[RECORDS — start]

-- ==== Sys2Proof/Syntax.lean ====
section
/-! DEFINITION. The commands of the block: one constructor per row of the command table, in the table's order, with the operands the
event carries (an address, a value, a measurement). -/

namespace Sys2Proof

/-- The two web encoder inputs (R39). -/
inductive Enc where
  | a | b
  deriving DecidableEq, Repr

/-- What happens on an encoder input (R39 to R41): a level of the A or the B line changes and the new level stands for some ns; both lines
change within one step of 1 ns; or both sin/cos signals are sampled, which gives the phase in 2^-20 of a signal period and the Lissajous
radius in thousandths of the 1 Vpp nominal. -/
inductive EncEvent where
  | edge (lineB : Bool) (ns : Nat)
  | both
  | sample (phase radius : Nat)
  deriving DecidableEq, Repr

/-- What the latency calibration of one link measures (R55): the station, the round trips of the echo flits in ns, and the time each broadcast
of the synthetic ramp takes to arrive, in 1/16 ns. -/
structure LinkCal where
  stn : Nat
  trips : List Nat
  delays : List Nat
  deriving DecidableEq, Repr

/-- What an owner supplies with a trigger (R262 code 0x3F, R269): the feedback and its validity and, for a context slot, the set-point, the
previous output (Q1.39) and the previous error. -/
structure OwnerSample where
  y : Int := 0
  valid : Bool := true
  r : Int := 0
  u : Int := 0
  e : Int := 0
  deriving DecidableEq, Repr


/-- What a high-voltage channel's monitor reads: the channel, and its feedback input in Q1.19 of full scale (R278, R281). -/
structure HvReading where
  num : Nat
  fb : Int := 0
  deriving DecidableEq, Repr

/-- What happens on the position feedback of a channel (R292, R299): an event on its encoder; an edge of the index; a change of the hall
levels, or a new angle of the observer, with the mechanical angle it gives, 2^-20 revolution. -/
inductive FbEvent where
  | enc (ev : EncEvent)
  | index
  | hall (levels angle : Nat)
  | observer (angle : Nat)
  deriving DecidableEq, Repr

/-- What a channel measures in one PWM period (R292, R294, R299): the two shunt readings, Q1.19 of full scale; what its feedback does while the
period runs, each event with its time from the period's start, ns; the amplitude of the back-EMF, 0.1 % of the nominal bus, with its estimates
of speed, 1/8 rpm, and of the electrical angle, 2^-20 turn; and GFLT_N low. -/
structure PwmSample where
  i1 : Int := 0
  i2 : Int := 0
  fb : List (Nat × FbEvent) := []
  amp : Nat := 0
  speed : Int := 0
  eangle : Nat := 0
  gflt : Bool := false
  deriving DecidableEq, Repr

/-- The three conditions of CHOPPER_FAULT (R306). -/
inductive ChopperFault where
  | openCircuit | slope | shorted
  deriving DecidableEq, Repr

/-- A detector that a reaction can blank (R354). The number after the die is the slot, channel, axis or context. -/
inductive Detector where
  | plaus (die slot : Nat)
  | apcLimit (die : Nat)
  | strayLight (die : Nat)
  | markCode (die code : Nat)
  | markLoss (die : Nat)
  | follow (die ch : Nat)
  | fbLoss (die ch : Nat)
  | busUv (die : Nat)
  | chopSlope (die : Nat)
  | scnSpeed (die : Nat)
  | webReverse
  | encMismatch
  | gateFault (die ch : Nat)
  | stageLost (axis : Nat)
  | stageFault (axis : Nat)
  | cueLate
  | repCoh (die : Nat)
  | bcastMiss (die : Nat)
  | replay (die : Nat)
  | lpeOverrun
  | lateCommit (die ctx : Nat)
  deriving DecidableEq, Repr

/-- The reactions of the table of R354 that begin a shadow. -/
inductive Shadow where
  | hvForced (die : Nat)
  | slotFault (die slot : Nat)
  | lsoAsserted (die : Nat)
  | motorStop (die ch : Nat)
  | webStop
  | interlock
  | hubBypass
  | scnLost (die : Nat)
  | heatersOff
  | xfrHalt (die ch : Nat)
  deriving DecidableEq, Repr

/-- The two requester paths (R16, R451): the host's BAR0 and BAR2, and the service port. -/
inductive Path where
  | host | service
  deriving DecidableEq, Repr


/-- What resets the PCI Express function alone (R417, R470): a link-down or PERST, a hot reset, or an entry to D3hot. -/
inductive LinkEvent where
  | linkDown | hotReset | d3hot
  deriving DecidableEq, Repr


/-- What a start observes outside the registers (R392, R393, R396): the sampled BOOT_SEL, whether the rails came up with it, the hub system PLL at
full rate within 1 ms, the bytes of the external flash, the stations whose link trains, their calibration results, a die whose control
memory proves uncorrectable during the load, and whether a reset or a loss of power ends the start before release. -/
structure StartObs where
  sel : Nat
  powerOn : Bool
  pllOk : Bool
  flash : List Nat
  trained : List Nat
  cals : List LinkCal
  memUe : Option Nat
  cutShort : Bool
  deriving DecidableEq, Repr
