-- ==== Sys2Proof/Machine/RegNamesA.lean ====
section
/-! DEFINITION. The fields of the registers of RegTabA by their names in the manual (F) and the LO offsets of its LO/HI pairs (P). Array registers take their index as the manual numbers it. -/

namespace Sys2Proof.Machine

namespace F
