/-- THM: registers of the hub die. -/
def thmHubRegs : List Reg :=
  [ ⟨"THM_PKG", 0x60200, [], [⟨19, 17, .ro, .none, 0⟩, ⟨16, 14, .ro, .none, 0⟩, ⟨11, 0, .ro, .none, 0⟩], .single, []⟩,
    ⟨"THM_WARN", 0x60204, [], [⟨11, 0, .rw, .live, 920⟩], .single, []⟩,
    ⟨"THM_CRIT", 0x60208, [], [⟨11, 0, .rw, .fixed, 1020⟩], .single, []⟩,
    ⟨"THM_TRIP", 0x6020C, [], [⟨11, 0, .rw, .fixed, 1100⟩], .single, []⟩,
    ⟨"THM_HYST", 0x60210, [], [⟨11, 8, .rw, .fixed, 4⟩, ⟨7, 0, .rw, .live, 30⟩], .single, []⟩,
    ⟨"THM_SLOW_V", 0x60214, [], [⟨19, 0, .rw, .live, 24576⟩], .single, []⟩,
    ⟨"THM_GRACE", 0x60218, [], [⟨19, 0, .rw, .live, 100⟩], .single, []⟩,
    ⟨"THM_RELEASE", 0x6021C, [], [⟨19, 0, .rw, .live, 30⟩], .single, []⟩,
    ⟨"THM_ENFORCE_DECEL", 0x60220, [], [⟨19, 0, .rw, .live, 1000⟩], .single, []⟩,
    ⟨"THM_CRIT_BUDGET", 0x60224, [], [⟨19, 0, .rw, .live, 2000⟩], .single, []⟩,
    ⟨"THM_PSTATUS", 0x60228, [], [⟨10, 10, .w1c, .none, 0⟩, ⟨9, 9, .w1c, .none, 0⟩, ⟨8, 8, .w1c, .none, 0⟩, ⟨7, 7, .w1c, .none, 0⟩, ⟨6, 5, .ro, .none, 0⟩, ⟨4, 4, .ro, .none, 0⟩, ⟨3, 3, .ro, .none, 0⟩, ⟨2, 2, .ro, .none, 0⟩, ⟨1, 1, .ro, .none, 0⟩, ⟨0, 0, .ro, .none, 0⟩], .single, []⟩,
    ⟨"THM_ENF_CNT", 0x6022C, [], [⟨19, 0, .ro, .none, 0⟩], .single, []⟩,
    ⟨"THM_CMD", 0x60230, [], [⟨0, 0, .wo, .none, 0⟩], .single, []⟩ ]

/-- THM: registers of a station die. -/
def thmStnRegs : List Reg :=
  [ ⟨"THM_EXT_CFG", 0x60050, [(4, 0x4)], [⟨1, 0, .rw, .fixed, 0⟩], .single, []⟩,
    ⟨"THM_EXT_TEMP", 0x60060, [(4, 0x4)], [⟨19, 19, .ro, .none, 0⟩, ⟨11, 0, .ro, .none, 0⟩], .single, []⟩,
    ⟨"THM_WIN_WR", 0x60070, [], [⟨19, 10, .rw, .fixed, 450⟩, ⟨9, 0, .rw, .fixed, 100⟩], .single, []⟩,
    ⟨"THM_WIN_CHG", 0x60074, [], [⟨19, 10, .rw, .fixed, 500⟩, ⟨9, 0, .rw, .fixed, 50⟩], .single, []⟩ ]

/-- FLT: registers of the hub and of every station. -/
def fltSharedRegs : List Reg :=
  [ ⟨"FLT_STATUS", 0x70000, [], [⟨19, 0, .w1c, .none, 0⟩], .single, []⟩,
    ⟨"FLT_STATUS_U", 0x70004, [], [⟨19, 0, .w1c, .none, 0⟩], .single, []⟩,
    ⟨"FLT_STATUS_F", 0x70008, [], [⟨19, 0, .ro, .none, 0⟩], .single, []⟩,
    ⟨"FLT_F_ACTIVE", 0x7000C, [], [⟨19, 0, .ro, .none, 0⟩], .single, []⟩,
    ⟨"FLT_REACT", 0x70010, [], [⟨19, 0, .rw, .fixed, 0⟩], .single, []⟩,
    ⟨"FLT_IRQ_EN", 0x70014, [], [⟨19, 0, .rw, .live, 0⟩], .single, []⟩,
    ⟨"FLT_PIN_EN", 0x70018, [], [⟨19, 0, .rw, .live, 1048575⟩], .single, []⟩,
    ⟨"FLT_PEND", 0x7001C, [], [⟨19, 0, .ro, .none, 0⟩], .single, []⟩,
    ⟨"FLT_SHADOW", 0x70020, [], [⟨19, 0, .ro, .none, 0⟩], .single, []⟩,
    ⟨"FLT_LAST", 0x70024, [], [⟨19, 14, .ro, .none, 0⟩, ⟨13, 12, .ro, .none, 0⟩, ⟨4, 0, .ro, .none, 0⟩], .single, []⟩,
    ⟨"FLT_STAT2", 0x70028, [], [⟨1, 1, .w1c, .none, 0⟩, ⟨0, 0, .w1c, .none, 0⟩], .single, []⟩,
    ⟨"FLT_CMD", 0x7002C, [], [⟨1, 1, .wo, .none, 0⟩, ⟨0, 0, .wo, .none, 0⟩], .single, []⟩,
    ⟨"FLT_RPT_CNT", 0x70100, [(20, 0x4)], [⟨19, 0, .ro, .none, 0⟩], .single, []⟩,
    ⟨"FLT_LATCH_CNT", 0x70180, [(20, 0x4)], [⟨19, 0, .ro, .none, 0⟩], .single, []⟩,
    ⟨"FLT_SHADOWED", 0x70200, [(20, 0x4)], [⟨19, 0, .ro, .none, 0⟩], .single, []⟩ ]

/-- FLT: registers of the hub die. -/
def fltHubRegs : List Reg :=
  [ ⟨"FLT_DIE_SUM", 0x70400, [], [⟨15, 8, .ro, .none, 0⟩, ⟨7, 0, .ro, .none, 0⟩], .single, []⟩,
    ⟨"FLT_PKG", 0x70404, [], [⟨3, 3, .ro, .none, 0⟩, ⟨2, 2, .ro, .none, 0⟩, ⟨1, 0, .ro, .none, 0⟩], .single, []⟩,
    ⟨"FLT_FIRST_F", 0x70408, [], [⟨19, 14, .ro, .none, 0⟩, ⟨13, 11, .ro, .none, 0⟩, ⟨4, 0, .ro, .none, 0⟩], .single, []⟩,
    ⟨"FLT_PIN_HOLD", 0x7040C, [], [⟨0, 0, .rw, .live, 0⟩], .single, []⟩,
    ⟨"FLT_PIN_CFG", 0x70410, [], [⟨9, 0, .rw, .live, 1⟩], .single, []⟩,
    ⟨"FLT_WIN", 0x70414, [], [⟨13, 0, .rw, .live, 1000⟩], .single, []⟩,
    ⟨"FLT_ESC_CNT", 0x70418, [], [⟨19, 0, .ro, .none, 0⟩], .single, []⟩ ]
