-- ==== Sys2Proof/Machine/SafeOff.lean ====
section
/-! DEFINITION. The hardware gates that several blocks share: loop slots whose output stage is switched off (R271), the zero code of the
high-voltage outputs (R279, R280), the safe-off line of a station (R233), reaction shadows (R354), and the fault report of a detector
with the local safe-off of an F-class source (R38). -/

namespace Sys2Proof.Machine

/-! ### Loop slots as others act on them -/

/-- Slot states (R270). -/
def slotOff : Nat := 0
def slotRamp : Nat := 1
def slotRun : Nat := 2
def slotForced : Nat := 3
def slotFaulted : Nat := 4

/-- The number of slots of a die (R257). -/
def slotCount (d : Nat) : Nat := if d = 0 then 48 else 24

/-- A slot of a die. -/
def State.slot (s : State) (d i : Nat) : Slot := ((s.lpe d).slots.lookup i).getD {}

/-- The list with an entry for a key replaced, or added at its end. -/
def assocSet {α : Type} (l : List (Nat × α)) (k : Nat) (v : α) : List (Nat × α) :=
  match l with
  | [] => [(k, v)]
  | (k', v') :: t => if k' = k then (k, v) :: t else (k', v') :: assocSet t k v

def State.modSlot (s : State) (d i : Nat) (f : Slot → Slot) : State :=
  s.modLpe d fun l => { l with slots := assocSet l.slots i (f ((l.slots.lookup i).getD {})) }

/-- The state of a slot as its status register shows it (R270). -/
def State.slotState (s : State) (d i : Nat) : Nat := s.rd d (F.LPE_SLOT_STATUS_state i)

/-- The hard limits of a slot: hw_lo above hw_hi acts as hw_hi (R265). -/
def State.slotHard (s : State) (d i : Nat) : Int × Int :=
  let hi := s.rdS d (F.LPE_SLOT_HW_HI_hw_hi i)
  (min (s.rdS d (F.LPE_SLOT_HW_LO_hw_lo i)) hi, hi)

/-- The safe output of a slot, clamped to its hard limits (R276). -/
def State.slotSafe (s : State) (d i : Nat) : Int :=
  let (lo, hi) := s.slotHard d i
  clampI lo hi (s.rdS d (F.LPE_SLOT_SAFE_safe i))

/-- The high-voltage channel that an output code names on a die (R262). -/
def hvChannel (d dst : Nat) : Option Nat :=
  if d = 0 then (if 0x10 ≤ dst ∧ dst ≤ 0x17 then some (dst - 0x10) else none) else (if dst ≤ 3 then some dst else none)

/-- The zero code of a channel: 2,048 for a bipolar supply, else 0 (R279). -/
def State.hvZero (s : State) (d c : Nat) : Nat := if s.rd d (F.HVC_CH_CFG_pol c) = 2 then 2048 else 0

/-- The command code of an output (R279); pol 0b11 acts as unipolar. -/
def State.hvCode (s : State) (d c : Nat) (out : Int) : Nat :=
  if s.rd d (F.HVC_CH_CFG_pol c) = 2 then (2048 + out / 256).toNat
  else if out < 0 then 0 else (out / 128).toNat

/-- A channel gated by the charge window of its station while charge_ok is 0 (R282). -/
def State.chargeGated (s : State) (d c : Nat) : Bool :=
  decide (d ≠ 0) && !s.on d F.HVC_STATUS_charge_ok && (s.rd d F.HVC_CTRL_chg_gate).testBit c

[RECORDS — finish]

* _PROBLEM STATEMENT_: Set down exactly what runs from the line with "if s.rd d (F.HVC_CH_CFG_pol c) = 2 then (2048" to the last line of the data above, including both of those lines and no others.

* _EXERCISE OUTPUT_:
  if s.rd d (F.HVC_CH_CFG_pol c) = 2 then (2048 + out / 256).toNat
  else if out < 0 then 0 else (out / 128).toNat

/-- A channel gated by the charge window of its station while charge_ok is 0 (R282). -/
def State.chargeGated (s : State) (d c : Nat) : Bool :=
  decide (d ≠ 0) && !s.on d F.HVC_STATUS_charge_ok && (s.rd d F.HVC_CTRL_chg_gate).testBit c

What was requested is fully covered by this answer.